The source operand is LocalTensor, and the destination operand is GlobalTensor.

template <typename T>
__aicore__ inline void DataCopy(const GlobalTensor<T>& dstGlobal, const LocalTensor<T>& srcLocal, const DataCopyParams& intriParams, const DataCopyEnhancedParams& enhancedParams)

The prototype supports the following data paths and types:

**Table 3** Data paths and types (LocalTensor as the source operand and GlobalTensor as the destination operand)
Model	Data Path	Data Types of the Source and Destination Operands (Same)	Does DatacopyEnhanceParams Take Effect
Atlas Training Series Product	VECOUT -> GM	int8_t / uint8_t / int16_t / uint16_t / int32_t / uint32_t / int64_t / uint64_t / half / float / double	No

Parameters

Table 4 Parameters of the enhanced data movement APIs

Parameter

Input/Output

Meaning

dstLocal, dstGlobal

Output

Destination operand of type LocalTensor or GlobalTensor. The supported data types are half, int16_t, uint16_t, float, int32_t, uint32_t, int8_t, and uint8_t.

srcLocal, srcGlobal

Input

Source operand of type LocalTensor or GlobalTensor. The supported data types are half, int16_t, uint16_t, float, int32_t, uint32_t, int8_t, and uint8_t.

intriParams

Input

Movement parameter. The type is DataCopyParams. For details about the structure definition of DataCopyParams, see Table 5.

enhancedParams

Input

Enhanced information parameter. DataCopyEnhancedParams type. The DataCopyEnhancedParams structure is defined as follows:

struct DataCopyEnhancedParams {
    BlockMode blockMode = BlockMode::BLOCK_MODE_NORMAL;
    DeqScale deqScale = DeqScale::DEQ_NONE;
    uint64_t deqValue = 0;
    uint8_t sidStoreMode = 0;
    bool isRelu = false;
    pad_t padMode = pad_t::PAD_NONE;
    uint64_t padValue = 0;
    uint64_t deqTensorAddr = 0;
};

For details about the parameters, see Table 5.

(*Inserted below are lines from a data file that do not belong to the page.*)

-- ==== Sys2Proof/Certificates/Slice0/Obligations.lean ====
section
/-! DEFINITION. The statements for the provers. Each docstring names the rules of spec/ it formalises; a clause that rests on a
choice of the model says so and names the log entry. -/

open Sys2Proof Sys2Proof.Machine

/-! ### Encoding -/

/-- The sixteen event words and the pin `rst`, each with the operations it stands for, in order (R70, R73, R86). -/
def Obligations.EventWordsDecodeAsTabulated : Prop :=
  ∀ x : Sample,
    (x.rst = true → decode x = [.reset]) ∧
    (x.rst = false →
      (x.ev = 0x0#4 → decode x = [.nop]) ∧
      (x.ev = 0x1#4 → decode x = [.init x.cfg]) ∧
      (x.ev = 0x2#4 → decode x = [.bsvc x.now x.btn]) ∧
      (x.ev = 0x3#4 → decode x = [.tsvc x.trigIn]) ∧
      (x.ev = 0x4#4 → decode x = [.poll x.now x.btn]) ∧
      (x.ev = 0x5#4 → decode x = [.reservedOp5]) ∧
      (x.ev = 0x6#4 → decode x = [.reservedOp6]) ∧
      (x.ev = 0x7#4 → decode x = [.reservedOp7]) ∧
      (x.ev = 0x8#4 → decode x = [.done]) ∧
      (x.ev = 0x9#4 → decode x = [.done, .init x.cfg]) ∧
      (x.ev = 0xA#4 → decode x = [.done, .bsvc x.now x.btn]) ∧
      (x.ev = 0xB#4 → decode x = [.done, .tsvc x.trigIn]) ∧
      (x.ev = 0xC#4 → decode x = [.done, .poll x.now x.btn]) ∧
      (x.ev = 0xD#4 → decode x = [.done, .reservedOp5]) ∧
      (x.ev = 0xE#4 → decode x = [.done, .reservedOp6]) ∧
      (x.ev = 0xF#4 → decode x = [.done, .reservedOp7]))

/-- Decode and encode agree: every well-formed operation but ENC has a sample that fits the ports and decodes to it alone;
ENC has none (R74); every operation of the field `op` has one that decodes to DONE and then it (R70); and every sample's
operations encode again to its event word. -/
def Obligations.DecodeAndEncodeAgree : Prop :=
  ∀ p : Params,
    (∀ i : Instr, i.wf p = true → (∀ j, i ≠ .enc j) →
      ∃ x, encode i = some x ∧ x.wf p = true ∧ decode x = [i]) ∧
    (∀ j, encode (.enc j) = none) ∧
    (∀ i : Instr, i.wf p = true → i.hasOp = true →
      ∃ x, encodeStep [.done, i] = some x ∧ x.wf p = true ∧ decode x = [.done, i]) ∧
    (∀ x : Sample, ∃ y, encodeStep (decode x) = some y ∧ decode y = decode x ∧ y.rst = x.rst ∧
      (x.rst = false → y.ev = x.ev))

/-- RUN expands to one POLL per tick, `b - a + 1` of them, `now` modulo `2^TICK_W`; HOLD is RUN with only bit `i` of `btn`,
IDLE is RUN with none (R88). -/
def Obligations.RunExpandsToPolls : Prop :=
  (∀ (p : Params) (a b btn : Nat), a ≤ b →
    (traceRun p a b btn).length = b - a + 1 ∧
    ∀ n, n < b - a + 1 → ∃ x, (traceRun p a b btn)[n]? = some x ∧
      decode x = [.poll ((a + n) % 2 ^ p.tickW) btn]) ∧
  (∀ (p : Params) (i a b : Nat), traceHold p i a b = traceRun p a b (2 ^ i)) ∧
  ∀ (p : Params) (a b : Nat), traceIdle p a b = traceRun p a b 0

**Table 5** Parameters in the DataCopyEnhancedParams structure
Parameter	Meaning
blockMode	Unit fractal for moving data. BlockMode enumeration type. The following configurations are supported: BLOCK_MODE_NORMAL: The movement unit is 32 bytes. Currently, this option is not supported. BLOCK_MODE_MATRIX: a Cube fractal whose movement unit is 16 x 16. BLOCK_MODE_VECTOR: a Cube fractal whose movement unit is 1 x 16. BLOCK_MODE_SMALL_CHANNEL: a Cube fractal whose movement unit is 16 x 4. Currently, this option is not supported. BLOCK_MODE_DEPTHWISE: a Cube fractal whose movement unit is 16 x 16. This configuration provides the channel-split function. Currently, this option is not supported. For details about the unit of parameters such as blockLen in each mode, see Table 6.
deqScale	Auxiliary parameter for path-associated precision conversion, that is, quantization mode. For details about the supported quantization modes and corresponding data types, see Table 7. In DEQ, DEQ8, and DEQ16 modes, the deqValue quantization coefficient needs to be passed and the bit corresponding to deqValue needs to be set. In VDEQ, VDEQ8, and VDEQ16 modes, the quantized parameter vector containing 16 elements (deqValue) needs to be transferred and the bit corresponding to deqTensorAddr needs to be set. In addition, each element (deqValue) of the dequantized parameter vector stored in DEQADDR must meet the expectation and usage restrictions. In VDEQ mode, the length of the dequantized parameter vector is 32 bytes (16 half elements). In other modes, the length of the dequantized parameter vector is 128 bytes (16 64-bit dequantized elements).
deqValue	Quantization coefficient. For details about how to configure deqValue, see deqValue configuration mode.
deqTensorAddr	Start address for storing the dequantized parameter vector in the UB. When deqScale is set to VDEQ, VDEQ8, or VDEQ16, the vector address of the dequantization parameter needs to be passed. The address must be 32-byte aligned. In VDEQ mode, this address points to a 32-byte dequantized parameter vector. The size of each element is 16 bits (half). In VDEQ8 and VDEQ16 modes, the size of each element in the dequantized parameter vector is 64 bits. During movement, blockCount consecutive data chunks are moved. The length of each data chunk is blockLen. Each data chunk corresponds to a 128-byte dequantized vector. For a same data chunk, 16 elements in the dequantized parameter vector are continuously reused. Different data chunks correspond to different dequantized parameter vectors, and the address offset is 128 bytes. For example, if the start address is A, the start address of the 128B dequantized parameter vector of the first data chunk is A, and the start address of the 128B dequantized parameter vector of the second data chunk is A + 128B. The MCB flag of each element in the same dequantized parameter vector must be the same.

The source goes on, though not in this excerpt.